Conducting polymer micropatterns of various dimensions have been fabricated. The conducting polymers used for patterning include polypyrrole (PPy), poly(3,4-ethylenedioxythiophen)-poly(4-styrenesulphonate) (PEDOT-PSS), and sulphonated polyaniline (SPANI). Straight and serpentine microwires of various dimensions were fabricated and the embossing recipe was finalized for a stable reproduction of the imprinting results. The fabricated microwires were used for sensing applications using the "chemiresistor" principle. Sensitivities of conducting polymer films and microwires were compared after they were exposed to different levels of humidity. The microwires were found to be more sensitive than films at lower humidity levels. Two sets of microwires of PPy, PEDOT-PSS, and SPANI were imprinted on a common substrate. The imprinted microwires were used for sensing methanol, toluene, and acetone, individually and in mixtures of two gases. Each of the three different conducting polymer microwires was found to be more sensitive to methanol and acetone compared to toluene. An additional layer of glucose oxidase was coated over the PPy microwires to sense for glucose. The response current of the PPy microwires increased with increasing concentration of glucose (0.2 mg/ml–0.8 mg/ml). The relationship between the surface-to-volume ratio of the microwires and their sensitivities was also investigated. PPy and PEDOT-PSS microwires of various dimensions were fabricated and exposed to acetone vapor at low concentrations.
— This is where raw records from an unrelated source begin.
-- ==== Sys2Proof/Laws/FrameXfer.lean ====
section
/-!
SUPPORT. What each function of Machine/Xfer.lean leaves alone (`State.Frame`, Safety.lean): one lemma for each.
-/

namespace Sys2Proof.Machine

variable {P : Part → Prop}

theorem State.wSend_frame {s0 : State} {s : State} {m : WMsg} (h0 : s0.Frame P s) (p_hzn : P .hzn) :
    s0.Frame P (State.wSend s m) := by
  unfold State.wSend
  try dsimp only
  with_reducible repeat' (first
    | (intro (p : Part) hp; cases p <;> first | rfl | contradiction) | intro _ | assumption | exact State.Frame.refl _
    | apply f_mk)

theorem State.wGo_frame {s0 : State} {s : State} {m : WMsg} (h0 : s0.Frame P s) (p_hzn : P .hzn) :
    s0.Frame P (State.wGo s m) := by
  unfold State.wGo
  try dsimp only
  with_reducible repeat' (first
    | (intro (p : Part) hp; cases p <;> first | rfl | contradiction) | intro _ | assumption | exact State.Frame.refl _
    | apply State.wSend_frame | apply f_ite | apply f_mk)

theorem State.msiWrite_frame {s0 : State} {s : State} {agent : Nat} {source : Nat} {rid : Nat} {ids : Nat × Nat} {ga : Nat}
    {data : Nat} (h0 : s0.Frame P s) (p_regs : P .regs) (p_net : P .net) (p_pass : P .pass) (p_io : P .io) :
    s0.Frame P (State.msiWrite s agent source rid ids ga data) := by
  unfold State.msiWrite
  try dsimp only
  with_reducible repeat' (first
    | intro _ | assumption | exact State.Frame.refl _ | apply State.ioWrite_frame | apply State.decodeErr_frame
    | apply State.setPending_frame | apply State.count_frame | apply f_ite | split)

theorem State.xceMsi_frame {s0 : State} {s : State} {f : Nat} {addr : Nat} {data : Nat} (h0 : s0.Frame P s)
    (p_regs : P .regs) (p_net : P .net) (p_free : P .free) (p_pass : P .pass) (p_io : P .io) :
    s0.Frame P (State.xceMsi s f addr data) := by
  unfold State.xceMsi
  try dsimp only
  with_reducible repeat' (first
    | intro _ | assumption | exact State.Frame.refl _ | apply State.iommuMsi_frame | apply State.iommuDrop_frame
    | apply State.msiWrite_frame | refine f_of_snd (by assumption) ?_ | refine f_of_fst (by assumption) ?_
    | refine f_of_some (by assumption) ?_ | split)

theorem State.setMsixE_frame {s0 : State} {s : State} {f : Nat} {v : Nat} {e : MsixE} (h0 : s0.Frame P s) (p_xce : P .xce) :
    s0.Frame P (State.setMsixE s f v e) := by
  unfold State.setMsixE
  try dsimp only
  with_reducible repeat' (first
    | (intro (p : Part) hp; cases p <;> first | rfl | contradiction) | intro _ | assumption | exact State.Frame.refl _
    | apply f_mk)

theorem State.setPba_frame {s0 : State} {s : State} {f : Nat} {v : Nat} {b : Bool} (h0 : s0.Frame P s) (p_xce : P .xce) :
    s0.Frame P (State.setPba s f v b) := by
  unfold State.setPba
  try dsimp only
  with_reducible repeat' (first
    | (intro (p : Part) hp; cases p <;> first | rfl | contradiction) | intro _ | assumption | exact State.Frame.refl _
    | apply f_mk)

theorem State.intaUpdate_frame {s0 : State} {s : State} (h0 : s0.Frame P s) (p_regs : P .regs) (p_pass : P .pass)
    (p_xce : P .xce) (p_io : P .io) :
    s0.Frame P (State.intaUpdate s) := by
  unfold State.intaUpdate
  try dsimp only
  with_reducible repeat' (first
    | (intro (p : Part) hp; cases p <;> first | rfl | contradiction) | intro _ | assumption | exact State.Frame.refl _
    | apply State.aplicLevel_frame | apply f_mk)

theorem State.xceSignal_frame {s0 : State} {s : State} {f : Nat} {v : Nat} (h0 : s0.Frame P s) (p_regs : P .regs)
    (p_net : P .net) (p_free : P .free) (p_pass : P .pass) (p_xce : P .xce) (p_io : P .io) :
    s0.Frame P (State.xceSignal s f v) := by
  unfold State.xceSignal
  try dsimp only
  with_reducible repeat' (first
    | (intro (p : Part) hp; cases p <;> first | rfl | contradiction) | intro _ | assumption | exact State.Frame.refl _
    | apply State.xceMsi_frame | apply State.setPba_frame | apply State.putCfg_frame | apply State.intaUpdate_frame
    | apply f_ite | apply f_mk)

theorem State.pbaDrain_frame {s0 : State} {s : State} {f : Nat} (h0 : s0.Frame P s) (p_regs : P .regs) (p_net : P .net)
    (p_free : P .free) (p_pass : P .pass) (p_xce : P .xce) (p_io : P .io) :
    s0.Frame P (State.pbaDrain s f) := by
  unfold State.pbaDrain
  try dsimp only
  with_reducible repeat' (first
    | intro _ | assumption | exact State.Frame.refl _ | apply State.xceMsi_frame | apply State.setPba_frame | apply f_ite
    | apply f_foldN)

theorem State.heldDrain_frame {s0 : State} {s : State} {f : Nat} (h0 : s0.Frame P s) (p_regs : P .regs) (p_net : P .net)
    (p_free : P .free) (p_pass : P .pass) (p_xce : P .xce) (p_io : P .io) :
    s0.Frame P (State.heldDrain s f) := by
  unfold State.heldDrain
  try dsimp only
  with_reducible repeat' (first
    | (intro (p : Part) hp; cases p <;> first | rfl | contradiction) | intro _ | assumption | exact State.Frame.refl _
    | apply State.pbaDrain_frame | apply State.xceSignal_frame | apply f_ite | apply f_foldN | apply f_mk)

theorem State.xceEvent_frame {s0 : State} {s : State} {i : Nat} (h0 : s0.Frame P s) (p_regs : P .regs) (p_net : P .net)
    (p_free : P .free) (p_pass : P .pass) (p_xce : P .xce) (p_io : P .io) :
    s0.Frame P (State.xceEvent s i) := by
  unfold State.xceEvent
  try dsimp only
  with_reducible repeat' (first | intro _ | assumption | exact State.Frame.refl _ | apply State.setReg_frame | apply State.xceSignal_frame | apply f_ite)

theorem State.aerMessage_frame {s0 : State} {s : State} {kind : Nat} (h0 : s0.Frame P s) (p_io : P .io) :
    s0.Frame P (State.aerMessage s kind) := by
  unfold State.aerMessage
  try dsimp only
  with_reducible repeat' (first | intro _ | assumption | exact State.Frame.refl _ | apply State.putCfg_frame | apply f_ite)

theorem State.xceAer_frame {s0 : State} {s : State} {f : Nat} {bitNo : Nat} (h0 : s0.Frame P s) (p_regs : P .regs)
    (p_net : P .net) (p_free : P .free) (p_core : P .core) (p_pass : P .pass) (p_xce : P .xce) (p_io : P .io)
    (p_ras : P .ras) (p_tvx : P .tvx) :
    s0.Frame P (State.xceAer s f bitNo) := by
  unfold State.xceAer
  try dsimp only
  with_reducible repeat' (first
    | intro _ | assumption | exact State.Frame.refl _ | apply State.putCfg_frame | apply State.aerMessage_frame
    | apply State.setCfg_frame | apply State.xceEvent_frame | apply State.errRecord_frame | apply f_ite)

theorem State.xceMended_frame {s0 : State} {s : State} (h0 : s0.Frame P s) (p_io : P .io) :
    s0.Frame P (State.xceMended s) := by
  unfold State.xceMended
  try dsimp only
  with_reducible repeat' (first
    | intro _ | assumption | exact State.Frame.refl _ | apply State.putCfg_frame | apply State.aerMessage_frame
    | apply f_ite)

theorem State.setAtc_frame {s0 : State} {s : State} {l : List AtcE} (h0 : s0.Frame P s) (p_regs : P .regs) (p_xce : P .xce)
    :
    s0.Frame P (State.setAtc s l) := by
  unfold State.setAtc
  try dsimp only
  with_reducible repeat' (first
    | (intro (p : Part) hp; cases p <;> first | rfl | contradiction) | intro _ | assumption | exact State.Frame.refl _
    | apply State.put_frame | apply f_mk)

theorem State.atcFill_frame {s0 : State} {s : State} {e : AtcE} (h0 : s0.Frame P s) (p_regs : P .regs) (p_xce : P .xce) :
    s0.Frame P (State.atcFill s e) := by
  unfold State.atcFill
  try dsimp only
  with_reducible repeat' (first | intro _ | assumption | exact State.Frame.refl _ | apply State.setAtc_frame | apply f_ite | split)

theorem State.xlate_frame {s0 : State} {s : State} {f : Nat} {va : Nat} {rd : Bool} {wr : Bool} {tr : Xlate}
    (h0 : s0.Frame P s) (p_regs : P .regs) (p_net : P .net) (p_free : P .free) (p_pass : P .pass) (p_xce : P .xce)
    (p_io : P .io) :
    s0.Frame P (State.xlate s f va rd wr tr).2 := by
  unfold State.xlate
  try dsimp only
  with_reducible repeat' (first
    | intro _ | assumption | exact State.Frame.refl _ | apply State.atcFill_frame | apply State.count_frame
    | apply State.setAtc_frame | apply State.bump_frame | apply State.iommuFault_frame | apply f_ite | apply f_ite_fst
    | apply f_ite_snd | split)

theorem State.setXop_frame {s0 : State} {s : State} {o : XOp} (h0 : s0.Frame P s) (p_xce : P .xce) :
    s0.Frame P (State.setXop s o) := by
  unfold State.setXop
  try dsimp only
  with_reducible repeat' (first
    | (intro (p : Part) hp; cases p <;> first | rfl | contradiction) | intro _ | assumption | exact State.Frame.refl _
    | apply f_ite | apply f_mk)

theorem State.xopBegin_frame {s0 : State} {s : State} {f : Nat} {what : XWhat} {ids : Nat × Nat} {stream : Nat} {va : Nat}
    {len : Nat} {trs : List Xlate} {data : Option Nat} {ord : Nat} (h0 : s0.Frame P s) (p_regs : P .regs) (p_net : P .net)
    (p_free : P .free) (p_pass : P .pass) (p_xce : P .xce) (p_io : P .io) :
    s0.Frame P (State.xopBegin s f what ids stream va len trs data ord).1 := by
  unfold State.xopBegin
  try dsimp only
  with_reducible repeat' (first
    | (intro (p : Part) hp; cases p <;> first | rfl | contradiction) | intro _ | assumption | exact State.Frame.refl _
    | apply State.xlate_frame | apply State.xceMsi_frame | apply State.ioRead_frame | apply State.ioWrite_frame
    | apply State.msiWrite_frame | apply State.decodeErr_frame | apply State.setPending_frame | apply State.setXop_frame
    | apply f_ite | apply f_ite_fst | apply f_ite_snd | apply f_foldl | apply f_foldl_fst
    | refine f_of_snd (by assumption) ?_ | refine f_of_fst (by assumption) ?_ | refine f_of_some (by assumption) ?_
    | (apply f_mk; first | assumption | exact State.Frame.refl _ | apply State.xlate_frame | apply State.xceMsi_frame | apply State.ioRead_frame | apply State.ioWrite_frame | apply State.msiWrite_frame | apply State.decodeErr_frame | apply State.setPending_frame | apply State.setXop_frame | apply f_ite | apply f_ite_fst | apply f_ite_snd | apply f_foldl | apply f_foldl_fst)
    | split)

theorem State.xopAtomic_frame {s0 : State} {s : State} {f : Nat} {m : WMsg} {ids : Nat × Nat} {stream : Nat} {va : Nat}
    {tr : Xlate} (h0 : s0.Frame P s) (p_regs : P .regs) (p_net : P .net) (p_free : P .free) (p_pass : P .pass)
    (p_xce : P .xce) (p_io : P .io) :
    s0.Frame P (State.xopAtomic s f m ids stream va tr).1 := by
  unfold State.xopAtomic
  try dsimp only
  with_reducible repeat' (first
    | (intro (p : Part) hp; cases p <;> first | rfl | contradiction) | intro _ | assumption | exact State.Frame.refl _
    | apply State.xlate_frame | apply State.setXop_frame | apply State.xopBegin_frame | apply State.ioSend_frame
    | apply State.msiWrite_frame | apply State.decodeErr_frame | refine f_of_snd (by assumption) ?_
    | refine f_of_fst (by assumption) ?_ | refine f_of_some (by assumption) ?_
    | (apply f_mk; first | assumption | exact State.Frame.refl _ | apply State.xlate_frame | apply State.setXop_frame | apply State.xopBegin_frame | apply State.ioSend_frame | apply State.msiWrite_frame | apply State.decodeErr_frame)
    | split)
The microwires with higher surface-to-volume ratio were found to be most sensitive at lower concentrations of acetone.

PPy nanowires were fabricated effectively using the ILL method. The widths of the wires were 100 nm and 500 nm with lengths of 20 μm. In the near future, we would like to fabricate several different conducting polymer nanowires on a common substrate for sensing operations. Multiple sensors on a common substrate would result in a more functional sensor capable of sensing multiple analytes at very low concentrations.